▸ **EXERCISE AIM**
Records follow. Copy every line with "perPath".

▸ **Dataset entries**
****************************************

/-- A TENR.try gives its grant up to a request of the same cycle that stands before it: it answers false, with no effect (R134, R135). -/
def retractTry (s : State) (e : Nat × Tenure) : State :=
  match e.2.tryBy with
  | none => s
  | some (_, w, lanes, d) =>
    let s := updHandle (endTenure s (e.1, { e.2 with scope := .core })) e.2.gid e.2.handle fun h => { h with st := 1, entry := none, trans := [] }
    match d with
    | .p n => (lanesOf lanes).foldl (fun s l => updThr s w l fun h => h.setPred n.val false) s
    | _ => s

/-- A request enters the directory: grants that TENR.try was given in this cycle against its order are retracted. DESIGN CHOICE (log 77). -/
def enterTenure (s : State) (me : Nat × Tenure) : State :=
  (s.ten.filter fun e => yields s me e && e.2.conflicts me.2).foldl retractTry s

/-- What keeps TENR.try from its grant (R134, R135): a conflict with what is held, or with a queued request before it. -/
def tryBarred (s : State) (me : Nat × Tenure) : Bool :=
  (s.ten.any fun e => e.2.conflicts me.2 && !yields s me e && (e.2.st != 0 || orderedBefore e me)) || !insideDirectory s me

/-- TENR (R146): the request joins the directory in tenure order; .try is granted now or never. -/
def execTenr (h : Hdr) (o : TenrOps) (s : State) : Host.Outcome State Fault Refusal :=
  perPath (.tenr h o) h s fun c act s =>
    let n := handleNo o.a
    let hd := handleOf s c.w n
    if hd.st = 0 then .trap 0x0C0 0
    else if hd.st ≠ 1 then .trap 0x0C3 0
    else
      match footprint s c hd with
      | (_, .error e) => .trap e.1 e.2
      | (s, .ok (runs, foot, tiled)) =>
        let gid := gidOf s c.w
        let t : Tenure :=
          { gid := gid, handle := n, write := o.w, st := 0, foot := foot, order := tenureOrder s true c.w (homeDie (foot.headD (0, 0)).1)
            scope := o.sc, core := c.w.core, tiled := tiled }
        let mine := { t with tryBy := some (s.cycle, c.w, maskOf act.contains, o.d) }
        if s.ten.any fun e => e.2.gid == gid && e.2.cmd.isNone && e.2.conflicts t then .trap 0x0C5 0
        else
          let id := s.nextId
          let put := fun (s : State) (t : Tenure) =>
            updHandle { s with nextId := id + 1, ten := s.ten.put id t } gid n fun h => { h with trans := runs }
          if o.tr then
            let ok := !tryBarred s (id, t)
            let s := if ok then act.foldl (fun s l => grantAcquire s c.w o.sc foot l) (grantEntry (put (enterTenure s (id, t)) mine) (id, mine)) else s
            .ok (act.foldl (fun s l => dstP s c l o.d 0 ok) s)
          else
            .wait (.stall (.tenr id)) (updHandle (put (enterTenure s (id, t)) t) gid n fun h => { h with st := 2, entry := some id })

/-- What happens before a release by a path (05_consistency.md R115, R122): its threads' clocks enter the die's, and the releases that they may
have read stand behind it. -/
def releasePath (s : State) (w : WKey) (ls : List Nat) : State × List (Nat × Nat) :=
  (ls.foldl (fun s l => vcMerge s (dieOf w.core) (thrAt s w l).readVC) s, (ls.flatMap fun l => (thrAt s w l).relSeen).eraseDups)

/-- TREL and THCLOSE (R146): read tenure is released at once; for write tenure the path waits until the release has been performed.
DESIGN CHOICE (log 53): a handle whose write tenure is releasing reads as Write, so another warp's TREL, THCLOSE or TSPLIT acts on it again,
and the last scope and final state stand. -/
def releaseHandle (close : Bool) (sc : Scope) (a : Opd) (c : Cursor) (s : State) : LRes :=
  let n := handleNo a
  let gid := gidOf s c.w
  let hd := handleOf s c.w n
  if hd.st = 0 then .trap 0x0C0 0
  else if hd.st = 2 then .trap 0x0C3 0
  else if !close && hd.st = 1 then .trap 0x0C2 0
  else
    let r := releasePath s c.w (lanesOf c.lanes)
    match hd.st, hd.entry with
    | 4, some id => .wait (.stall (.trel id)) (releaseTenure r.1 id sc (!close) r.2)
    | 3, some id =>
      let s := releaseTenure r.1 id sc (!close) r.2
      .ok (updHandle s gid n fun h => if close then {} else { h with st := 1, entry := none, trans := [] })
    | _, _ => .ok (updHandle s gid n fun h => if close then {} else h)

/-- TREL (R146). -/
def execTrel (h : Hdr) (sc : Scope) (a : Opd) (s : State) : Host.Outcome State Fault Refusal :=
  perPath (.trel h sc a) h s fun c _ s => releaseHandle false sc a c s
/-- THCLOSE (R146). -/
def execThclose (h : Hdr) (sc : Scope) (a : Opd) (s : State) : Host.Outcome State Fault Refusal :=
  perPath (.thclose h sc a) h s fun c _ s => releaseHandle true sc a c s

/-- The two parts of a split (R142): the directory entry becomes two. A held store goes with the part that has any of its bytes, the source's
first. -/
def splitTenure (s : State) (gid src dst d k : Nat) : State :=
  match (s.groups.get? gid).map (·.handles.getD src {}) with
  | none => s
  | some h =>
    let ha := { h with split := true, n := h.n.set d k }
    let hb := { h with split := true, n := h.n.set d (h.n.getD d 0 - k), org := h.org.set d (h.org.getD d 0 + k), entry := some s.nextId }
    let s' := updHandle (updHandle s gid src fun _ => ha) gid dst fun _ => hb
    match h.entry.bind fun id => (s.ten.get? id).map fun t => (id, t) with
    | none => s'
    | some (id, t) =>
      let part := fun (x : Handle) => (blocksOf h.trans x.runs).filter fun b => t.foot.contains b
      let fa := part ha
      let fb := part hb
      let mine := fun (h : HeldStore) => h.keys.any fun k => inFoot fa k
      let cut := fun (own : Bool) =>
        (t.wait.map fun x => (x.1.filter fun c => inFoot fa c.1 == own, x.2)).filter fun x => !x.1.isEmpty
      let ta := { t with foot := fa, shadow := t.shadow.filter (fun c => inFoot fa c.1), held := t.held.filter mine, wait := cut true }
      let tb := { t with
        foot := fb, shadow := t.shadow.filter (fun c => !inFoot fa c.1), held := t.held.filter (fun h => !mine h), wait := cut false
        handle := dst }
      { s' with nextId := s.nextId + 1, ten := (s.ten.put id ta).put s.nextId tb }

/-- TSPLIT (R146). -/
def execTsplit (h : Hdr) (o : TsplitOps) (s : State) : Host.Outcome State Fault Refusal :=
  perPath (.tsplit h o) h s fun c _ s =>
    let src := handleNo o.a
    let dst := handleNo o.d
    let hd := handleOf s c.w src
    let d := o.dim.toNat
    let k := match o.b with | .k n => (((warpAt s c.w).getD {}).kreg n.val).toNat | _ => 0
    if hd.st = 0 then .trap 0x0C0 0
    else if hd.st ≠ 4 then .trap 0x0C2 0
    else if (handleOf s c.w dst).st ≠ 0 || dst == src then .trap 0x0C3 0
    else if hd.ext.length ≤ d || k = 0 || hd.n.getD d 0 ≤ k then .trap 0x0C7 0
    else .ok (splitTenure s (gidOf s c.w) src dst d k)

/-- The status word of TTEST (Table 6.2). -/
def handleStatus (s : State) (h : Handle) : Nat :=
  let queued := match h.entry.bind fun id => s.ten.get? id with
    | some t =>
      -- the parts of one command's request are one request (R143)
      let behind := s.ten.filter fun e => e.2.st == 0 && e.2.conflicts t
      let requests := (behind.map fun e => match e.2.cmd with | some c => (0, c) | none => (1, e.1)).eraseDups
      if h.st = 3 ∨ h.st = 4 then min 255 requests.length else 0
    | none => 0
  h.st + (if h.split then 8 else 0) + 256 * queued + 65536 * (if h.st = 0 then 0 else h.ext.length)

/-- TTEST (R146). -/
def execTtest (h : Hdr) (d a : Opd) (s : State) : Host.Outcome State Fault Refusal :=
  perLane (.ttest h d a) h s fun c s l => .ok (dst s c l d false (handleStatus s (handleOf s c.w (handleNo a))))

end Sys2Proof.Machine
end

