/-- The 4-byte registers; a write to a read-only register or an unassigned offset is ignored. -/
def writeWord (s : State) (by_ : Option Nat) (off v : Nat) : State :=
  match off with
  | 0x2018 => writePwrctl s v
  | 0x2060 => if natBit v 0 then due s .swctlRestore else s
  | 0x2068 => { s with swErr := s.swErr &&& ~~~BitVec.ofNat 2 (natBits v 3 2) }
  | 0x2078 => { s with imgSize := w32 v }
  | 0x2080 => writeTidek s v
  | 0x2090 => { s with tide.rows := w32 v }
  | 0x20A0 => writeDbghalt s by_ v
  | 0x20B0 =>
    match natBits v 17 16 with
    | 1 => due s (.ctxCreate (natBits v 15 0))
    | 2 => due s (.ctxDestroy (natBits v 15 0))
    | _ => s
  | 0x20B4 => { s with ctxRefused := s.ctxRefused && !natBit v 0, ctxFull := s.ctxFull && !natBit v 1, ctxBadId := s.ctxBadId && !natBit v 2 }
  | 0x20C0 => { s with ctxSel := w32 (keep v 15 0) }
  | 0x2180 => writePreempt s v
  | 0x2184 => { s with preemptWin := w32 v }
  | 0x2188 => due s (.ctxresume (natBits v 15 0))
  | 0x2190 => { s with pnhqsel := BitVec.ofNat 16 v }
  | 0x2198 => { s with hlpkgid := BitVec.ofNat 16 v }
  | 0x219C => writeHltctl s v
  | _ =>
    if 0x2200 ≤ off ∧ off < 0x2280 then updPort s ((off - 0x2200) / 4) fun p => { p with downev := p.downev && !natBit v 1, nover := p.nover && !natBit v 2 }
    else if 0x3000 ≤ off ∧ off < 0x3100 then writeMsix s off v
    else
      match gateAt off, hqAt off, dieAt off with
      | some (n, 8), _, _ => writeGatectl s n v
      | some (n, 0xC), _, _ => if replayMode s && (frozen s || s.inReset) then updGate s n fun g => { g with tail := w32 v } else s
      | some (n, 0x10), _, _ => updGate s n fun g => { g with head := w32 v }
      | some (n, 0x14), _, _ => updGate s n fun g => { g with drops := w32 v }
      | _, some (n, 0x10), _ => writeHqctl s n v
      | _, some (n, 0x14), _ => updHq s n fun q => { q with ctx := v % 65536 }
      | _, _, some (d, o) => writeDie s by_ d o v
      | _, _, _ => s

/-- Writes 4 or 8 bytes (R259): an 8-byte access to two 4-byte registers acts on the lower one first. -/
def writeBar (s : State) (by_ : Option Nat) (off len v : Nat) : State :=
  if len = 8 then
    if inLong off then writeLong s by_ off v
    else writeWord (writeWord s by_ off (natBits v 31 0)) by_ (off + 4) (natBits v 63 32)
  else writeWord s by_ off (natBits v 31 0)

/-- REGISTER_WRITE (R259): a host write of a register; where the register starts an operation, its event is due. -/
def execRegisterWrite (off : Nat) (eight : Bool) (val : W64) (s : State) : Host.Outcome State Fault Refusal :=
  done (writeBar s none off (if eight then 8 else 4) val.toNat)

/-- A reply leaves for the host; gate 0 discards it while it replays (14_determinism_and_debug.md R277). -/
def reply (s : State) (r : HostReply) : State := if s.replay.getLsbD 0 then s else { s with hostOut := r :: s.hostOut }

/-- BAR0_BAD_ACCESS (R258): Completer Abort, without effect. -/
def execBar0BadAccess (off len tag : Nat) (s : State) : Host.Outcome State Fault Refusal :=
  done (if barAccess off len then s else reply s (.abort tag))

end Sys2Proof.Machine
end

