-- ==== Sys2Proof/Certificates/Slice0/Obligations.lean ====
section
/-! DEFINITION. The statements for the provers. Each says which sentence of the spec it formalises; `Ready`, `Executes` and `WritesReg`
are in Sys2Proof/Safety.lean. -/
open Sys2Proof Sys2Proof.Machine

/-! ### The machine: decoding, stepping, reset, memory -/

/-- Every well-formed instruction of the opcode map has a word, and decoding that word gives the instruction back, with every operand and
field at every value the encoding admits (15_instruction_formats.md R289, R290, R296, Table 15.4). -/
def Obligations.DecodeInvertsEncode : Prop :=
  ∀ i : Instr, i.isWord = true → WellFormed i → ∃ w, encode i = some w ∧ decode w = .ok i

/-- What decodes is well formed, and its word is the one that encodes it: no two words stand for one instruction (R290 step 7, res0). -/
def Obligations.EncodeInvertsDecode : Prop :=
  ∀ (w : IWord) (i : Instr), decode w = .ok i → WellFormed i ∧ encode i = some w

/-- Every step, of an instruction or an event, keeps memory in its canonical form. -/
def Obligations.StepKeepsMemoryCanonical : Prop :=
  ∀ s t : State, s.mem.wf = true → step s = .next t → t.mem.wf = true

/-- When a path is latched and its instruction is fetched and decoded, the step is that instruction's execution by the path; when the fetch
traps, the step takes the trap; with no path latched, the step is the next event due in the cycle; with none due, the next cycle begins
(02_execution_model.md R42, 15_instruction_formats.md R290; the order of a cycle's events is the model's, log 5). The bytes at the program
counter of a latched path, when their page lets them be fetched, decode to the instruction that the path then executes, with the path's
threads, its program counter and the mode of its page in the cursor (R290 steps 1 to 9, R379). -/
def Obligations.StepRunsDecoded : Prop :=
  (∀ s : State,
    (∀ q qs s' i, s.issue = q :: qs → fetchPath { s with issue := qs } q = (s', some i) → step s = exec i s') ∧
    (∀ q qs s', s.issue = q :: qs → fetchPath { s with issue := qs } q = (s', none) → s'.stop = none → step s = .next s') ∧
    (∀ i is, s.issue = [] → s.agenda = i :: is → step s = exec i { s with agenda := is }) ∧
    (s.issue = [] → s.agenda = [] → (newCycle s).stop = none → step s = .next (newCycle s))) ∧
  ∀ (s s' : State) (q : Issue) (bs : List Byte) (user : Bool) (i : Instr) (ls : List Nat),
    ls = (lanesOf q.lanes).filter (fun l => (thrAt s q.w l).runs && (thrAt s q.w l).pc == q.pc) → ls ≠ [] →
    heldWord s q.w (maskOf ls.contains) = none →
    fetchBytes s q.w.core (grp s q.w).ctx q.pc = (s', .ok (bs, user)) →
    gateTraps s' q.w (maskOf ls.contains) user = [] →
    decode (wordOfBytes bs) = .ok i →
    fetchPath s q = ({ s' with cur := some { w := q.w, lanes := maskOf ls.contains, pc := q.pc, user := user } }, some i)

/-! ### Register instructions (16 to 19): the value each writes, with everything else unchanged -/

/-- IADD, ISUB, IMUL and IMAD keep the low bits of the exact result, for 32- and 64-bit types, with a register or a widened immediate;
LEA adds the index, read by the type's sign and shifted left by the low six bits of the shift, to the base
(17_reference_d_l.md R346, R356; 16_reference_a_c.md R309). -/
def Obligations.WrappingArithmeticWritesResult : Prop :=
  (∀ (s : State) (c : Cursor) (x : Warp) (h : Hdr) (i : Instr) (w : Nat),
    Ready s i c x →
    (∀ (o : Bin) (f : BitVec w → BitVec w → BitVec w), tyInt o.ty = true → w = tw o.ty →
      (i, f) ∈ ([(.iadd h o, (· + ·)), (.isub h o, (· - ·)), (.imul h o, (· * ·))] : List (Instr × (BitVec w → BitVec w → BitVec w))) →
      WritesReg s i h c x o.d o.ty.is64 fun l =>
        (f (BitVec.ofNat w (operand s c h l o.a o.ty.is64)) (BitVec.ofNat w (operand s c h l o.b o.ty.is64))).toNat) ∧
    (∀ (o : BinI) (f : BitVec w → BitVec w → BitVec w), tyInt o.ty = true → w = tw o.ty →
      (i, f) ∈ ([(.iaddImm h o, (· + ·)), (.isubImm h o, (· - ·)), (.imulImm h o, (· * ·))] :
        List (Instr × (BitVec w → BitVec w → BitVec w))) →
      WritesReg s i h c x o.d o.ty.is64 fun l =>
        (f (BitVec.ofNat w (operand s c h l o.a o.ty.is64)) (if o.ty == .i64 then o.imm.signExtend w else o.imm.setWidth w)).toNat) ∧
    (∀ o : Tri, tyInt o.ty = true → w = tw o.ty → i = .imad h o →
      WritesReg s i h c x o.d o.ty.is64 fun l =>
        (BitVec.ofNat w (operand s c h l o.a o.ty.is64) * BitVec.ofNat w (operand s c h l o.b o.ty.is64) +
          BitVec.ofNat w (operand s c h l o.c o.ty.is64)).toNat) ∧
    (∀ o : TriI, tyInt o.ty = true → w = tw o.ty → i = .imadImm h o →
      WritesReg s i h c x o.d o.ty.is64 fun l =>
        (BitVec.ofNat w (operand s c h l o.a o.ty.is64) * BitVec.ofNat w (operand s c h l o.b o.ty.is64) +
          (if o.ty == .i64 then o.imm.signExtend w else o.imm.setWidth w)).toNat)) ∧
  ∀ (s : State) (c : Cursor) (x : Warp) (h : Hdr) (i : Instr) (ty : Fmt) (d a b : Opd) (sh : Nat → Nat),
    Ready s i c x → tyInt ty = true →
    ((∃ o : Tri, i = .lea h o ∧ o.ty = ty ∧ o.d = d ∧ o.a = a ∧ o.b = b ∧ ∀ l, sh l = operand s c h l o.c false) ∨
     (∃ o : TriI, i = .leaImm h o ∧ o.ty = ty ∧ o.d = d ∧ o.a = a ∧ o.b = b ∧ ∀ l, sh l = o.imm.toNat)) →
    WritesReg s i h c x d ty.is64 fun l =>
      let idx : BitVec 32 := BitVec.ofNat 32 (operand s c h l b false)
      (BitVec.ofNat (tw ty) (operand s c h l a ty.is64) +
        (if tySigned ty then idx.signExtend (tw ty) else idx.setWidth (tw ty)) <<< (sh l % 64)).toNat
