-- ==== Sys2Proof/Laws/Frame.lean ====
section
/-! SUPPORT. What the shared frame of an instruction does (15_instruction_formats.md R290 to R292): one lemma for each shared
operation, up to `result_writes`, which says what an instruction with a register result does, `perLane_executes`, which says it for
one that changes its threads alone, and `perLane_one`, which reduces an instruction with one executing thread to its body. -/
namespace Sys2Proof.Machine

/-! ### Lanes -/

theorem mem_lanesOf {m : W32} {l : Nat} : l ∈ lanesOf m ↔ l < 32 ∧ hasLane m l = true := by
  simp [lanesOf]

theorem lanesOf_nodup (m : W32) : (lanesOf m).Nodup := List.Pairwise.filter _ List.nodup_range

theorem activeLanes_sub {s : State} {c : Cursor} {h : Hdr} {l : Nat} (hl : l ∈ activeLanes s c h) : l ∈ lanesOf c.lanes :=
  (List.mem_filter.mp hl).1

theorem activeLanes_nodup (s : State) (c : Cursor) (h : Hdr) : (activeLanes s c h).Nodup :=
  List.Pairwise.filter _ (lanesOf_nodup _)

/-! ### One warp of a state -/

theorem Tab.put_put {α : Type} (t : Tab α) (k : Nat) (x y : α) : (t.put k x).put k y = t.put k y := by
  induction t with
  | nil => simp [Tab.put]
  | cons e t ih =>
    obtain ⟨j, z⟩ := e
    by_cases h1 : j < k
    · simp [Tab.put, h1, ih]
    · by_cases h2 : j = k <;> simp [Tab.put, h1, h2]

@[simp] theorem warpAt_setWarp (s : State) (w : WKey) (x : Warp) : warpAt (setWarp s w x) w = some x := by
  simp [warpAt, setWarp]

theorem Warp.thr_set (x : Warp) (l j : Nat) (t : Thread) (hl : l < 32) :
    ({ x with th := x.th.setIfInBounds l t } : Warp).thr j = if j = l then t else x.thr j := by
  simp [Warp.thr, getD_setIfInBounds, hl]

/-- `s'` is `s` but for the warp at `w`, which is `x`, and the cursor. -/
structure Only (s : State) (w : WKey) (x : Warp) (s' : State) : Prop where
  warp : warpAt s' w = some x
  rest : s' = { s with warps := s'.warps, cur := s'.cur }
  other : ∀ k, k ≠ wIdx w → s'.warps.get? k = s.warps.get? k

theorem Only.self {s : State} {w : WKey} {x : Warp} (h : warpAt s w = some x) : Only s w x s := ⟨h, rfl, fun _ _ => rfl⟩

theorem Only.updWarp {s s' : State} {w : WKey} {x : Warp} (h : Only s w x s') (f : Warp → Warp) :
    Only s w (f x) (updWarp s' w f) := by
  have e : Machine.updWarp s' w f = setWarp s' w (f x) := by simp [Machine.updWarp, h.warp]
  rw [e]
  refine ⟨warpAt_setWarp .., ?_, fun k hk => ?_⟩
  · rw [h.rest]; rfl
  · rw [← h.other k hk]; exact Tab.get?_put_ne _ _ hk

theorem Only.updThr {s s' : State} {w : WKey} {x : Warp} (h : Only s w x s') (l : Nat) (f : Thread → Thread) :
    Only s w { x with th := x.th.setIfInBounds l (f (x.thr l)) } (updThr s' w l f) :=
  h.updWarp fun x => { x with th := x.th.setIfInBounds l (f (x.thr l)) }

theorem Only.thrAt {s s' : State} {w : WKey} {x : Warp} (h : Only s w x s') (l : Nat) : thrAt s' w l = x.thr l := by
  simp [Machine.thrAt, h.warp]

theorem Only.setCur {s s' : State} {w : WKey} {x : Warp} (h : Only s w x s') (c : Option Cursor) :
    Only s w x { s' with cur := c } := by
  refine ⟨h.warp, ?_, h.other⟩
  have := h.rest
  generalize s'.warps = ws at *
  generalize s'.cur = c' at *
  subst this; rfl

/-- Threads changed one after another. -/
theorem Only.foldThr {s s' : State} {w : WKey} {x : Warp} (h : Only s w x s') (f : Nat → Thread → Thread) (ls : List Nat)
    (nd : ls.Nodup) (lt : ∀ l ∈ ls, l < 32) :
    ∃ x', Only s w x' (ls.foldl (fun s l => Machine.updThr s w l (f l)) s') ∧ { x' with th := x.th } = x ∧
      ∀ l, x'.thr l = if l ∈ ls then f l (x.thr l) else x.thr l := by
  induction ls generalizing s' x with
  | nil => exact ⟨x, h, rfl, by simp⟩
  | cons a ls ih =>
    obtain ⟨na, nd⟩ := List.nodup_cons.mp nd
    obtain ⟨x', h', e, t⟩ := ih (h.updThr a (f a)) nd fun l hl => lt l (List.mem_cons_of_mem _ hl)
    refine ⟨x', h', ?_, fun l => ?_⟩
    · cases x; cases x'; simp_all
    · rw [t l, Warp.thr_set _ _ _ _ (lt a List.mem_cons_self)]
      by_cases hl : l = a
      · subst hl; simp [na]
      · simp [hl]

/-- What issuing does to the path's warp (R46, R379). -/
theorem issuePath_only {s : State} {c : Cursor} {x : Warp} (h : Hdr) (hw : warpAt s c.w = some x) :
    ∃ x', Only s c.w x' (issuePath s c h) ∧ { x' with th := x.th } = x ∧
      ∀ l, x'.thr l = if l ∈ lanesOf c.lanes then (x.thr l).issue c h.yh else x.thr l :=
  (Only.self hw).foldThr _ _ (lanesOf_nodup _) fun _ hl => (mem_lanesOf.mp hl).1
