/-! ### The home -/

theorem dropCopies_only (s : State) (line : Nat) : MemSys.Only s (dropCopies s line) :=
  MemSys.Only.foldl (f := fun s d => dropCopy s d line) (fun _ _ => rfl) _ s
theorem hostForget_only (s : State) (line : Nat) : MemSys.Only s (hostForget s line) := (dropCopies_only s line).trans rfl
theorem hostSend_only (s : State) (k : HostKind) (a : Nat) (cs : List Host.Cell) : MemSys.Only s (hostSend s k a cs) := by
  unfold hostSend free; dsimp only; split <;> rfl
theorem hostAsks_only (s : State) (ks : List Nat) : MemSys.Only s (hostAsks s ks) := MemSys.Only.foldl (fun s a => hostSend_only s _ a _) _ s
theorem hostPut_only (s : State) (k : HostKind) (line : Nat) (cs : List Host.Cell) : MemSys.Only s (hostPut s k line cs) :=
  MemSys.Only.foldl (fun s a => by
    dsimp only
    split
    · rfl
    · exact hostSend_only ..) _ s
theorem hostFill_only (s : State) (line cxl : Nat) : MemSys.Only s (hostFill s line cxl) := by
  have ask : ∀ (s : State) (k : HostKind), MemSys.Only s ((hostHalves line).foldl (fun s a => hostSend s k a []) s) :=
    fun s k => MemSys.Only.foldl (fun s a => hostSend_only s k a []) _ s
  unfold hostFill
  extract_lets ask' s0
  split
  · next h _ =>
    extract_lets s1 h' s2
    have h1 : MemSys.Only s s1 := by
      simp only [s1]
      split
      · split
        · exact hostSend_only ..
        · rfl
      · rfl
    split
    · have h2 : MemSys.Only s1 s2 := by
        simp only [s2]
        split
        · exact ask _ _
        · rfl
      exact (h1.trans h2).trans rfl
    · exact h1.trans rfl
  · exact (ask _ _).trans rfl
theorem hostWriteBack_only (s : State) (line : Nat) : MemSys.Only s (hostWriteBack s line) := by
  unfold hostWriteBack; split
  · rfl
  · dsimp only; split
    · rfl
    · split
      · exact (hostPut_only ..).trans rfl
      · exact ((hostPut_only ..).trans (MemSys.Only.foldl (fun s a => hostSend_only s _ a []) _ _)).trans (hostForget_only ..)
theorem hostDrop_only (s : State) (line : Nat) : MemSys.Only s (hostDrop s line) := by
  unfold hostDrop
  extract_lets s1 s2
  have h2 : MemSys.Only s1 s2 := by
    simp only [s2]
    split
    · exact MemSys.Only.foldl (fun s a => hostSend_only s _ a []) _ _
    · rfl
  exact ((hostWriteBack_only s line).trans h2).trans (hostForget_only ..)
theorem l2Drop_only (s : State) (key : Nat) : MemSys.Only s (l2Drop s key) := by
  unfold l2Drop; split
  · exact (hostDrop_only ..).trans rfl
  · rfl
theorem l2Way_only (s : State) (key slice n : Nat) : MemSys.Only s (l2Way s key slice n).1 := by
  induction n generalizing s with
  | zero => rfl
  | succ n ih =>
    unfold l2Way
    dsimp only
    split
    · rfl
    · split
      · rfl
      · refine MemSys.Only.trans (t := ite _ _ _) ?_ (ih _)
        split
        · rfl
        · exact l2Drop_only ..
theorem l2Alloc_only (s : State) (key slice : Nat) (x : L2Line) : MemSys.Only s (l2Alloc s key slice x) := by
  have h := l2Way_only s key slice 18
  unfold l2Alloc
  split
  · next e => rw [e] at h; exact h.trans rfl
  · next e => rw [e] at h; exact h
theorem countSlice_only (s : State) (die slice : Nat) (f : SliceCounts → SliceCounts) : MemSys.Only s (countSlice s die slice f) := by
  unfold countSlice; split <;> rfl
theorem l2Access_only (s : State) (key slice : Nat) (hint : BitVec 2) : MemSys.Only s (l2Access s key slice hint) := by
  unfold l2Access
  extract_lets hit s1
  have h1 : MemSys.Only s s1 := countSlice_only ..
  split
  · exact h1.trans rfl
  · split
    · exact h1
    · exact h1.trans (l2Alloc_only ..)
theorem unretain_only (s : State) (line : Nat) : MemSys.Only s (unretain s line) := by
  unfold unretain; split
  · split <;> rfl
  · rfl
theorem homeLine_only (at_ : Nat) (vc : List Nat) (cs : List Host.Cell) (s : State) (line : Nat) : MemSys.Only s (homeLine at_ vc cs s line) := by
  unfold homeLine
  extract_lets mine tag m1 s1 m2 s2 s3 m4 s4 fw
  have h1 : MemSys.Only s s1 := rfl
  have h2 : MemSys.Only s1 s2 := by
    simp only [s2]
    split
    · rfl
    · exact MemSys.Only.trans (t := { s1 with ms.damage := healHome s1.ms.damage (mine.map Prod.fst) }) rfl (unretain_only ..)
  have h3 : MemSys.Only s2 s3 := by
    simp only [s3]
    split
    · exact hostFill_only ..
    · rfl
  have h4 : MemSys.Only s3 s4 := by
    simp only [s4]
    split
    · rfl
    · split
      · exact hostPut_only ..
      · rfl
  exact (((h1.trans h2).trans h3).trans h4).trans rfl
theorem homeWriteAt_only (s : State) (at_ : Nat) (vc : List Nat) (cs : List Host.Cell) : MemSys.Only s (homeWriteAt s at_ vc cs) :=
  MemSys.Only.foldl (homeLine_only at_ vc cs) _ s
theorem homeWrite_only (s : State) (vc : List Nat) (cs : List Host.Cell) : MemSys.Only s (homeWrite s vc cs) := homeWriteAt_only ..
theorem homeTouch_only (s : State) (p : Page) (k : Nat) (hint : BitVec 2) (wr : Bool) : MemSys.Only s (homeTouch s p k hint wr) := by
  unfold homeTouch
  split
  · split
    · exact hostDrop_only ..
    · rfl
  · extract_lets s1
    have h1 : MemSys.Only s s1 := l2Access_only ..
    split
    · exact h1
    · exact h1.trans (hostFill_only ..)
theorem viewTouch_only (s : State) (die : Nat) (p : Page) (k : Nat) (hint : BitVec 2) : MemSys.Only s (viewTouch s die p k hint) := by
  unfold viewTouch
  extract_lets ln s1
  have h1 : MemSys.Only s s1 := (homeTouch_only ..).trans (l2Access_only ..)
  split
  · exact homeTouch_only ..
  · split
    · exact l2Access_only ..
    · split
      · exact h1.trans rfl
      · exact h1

****************************************

▸ **WRITTEN SOLUTION**
  perPath (.tenr h o) h s fun c act s =>
  perPath (.trel h sc a) h s fun c _ s => releaseHandle false sc a c s
  perPath (.thclose h sc a) h s fun c _ s => releaseHandle true sc a c s
  perPath (.tsplit h o) h s fun c _ s =>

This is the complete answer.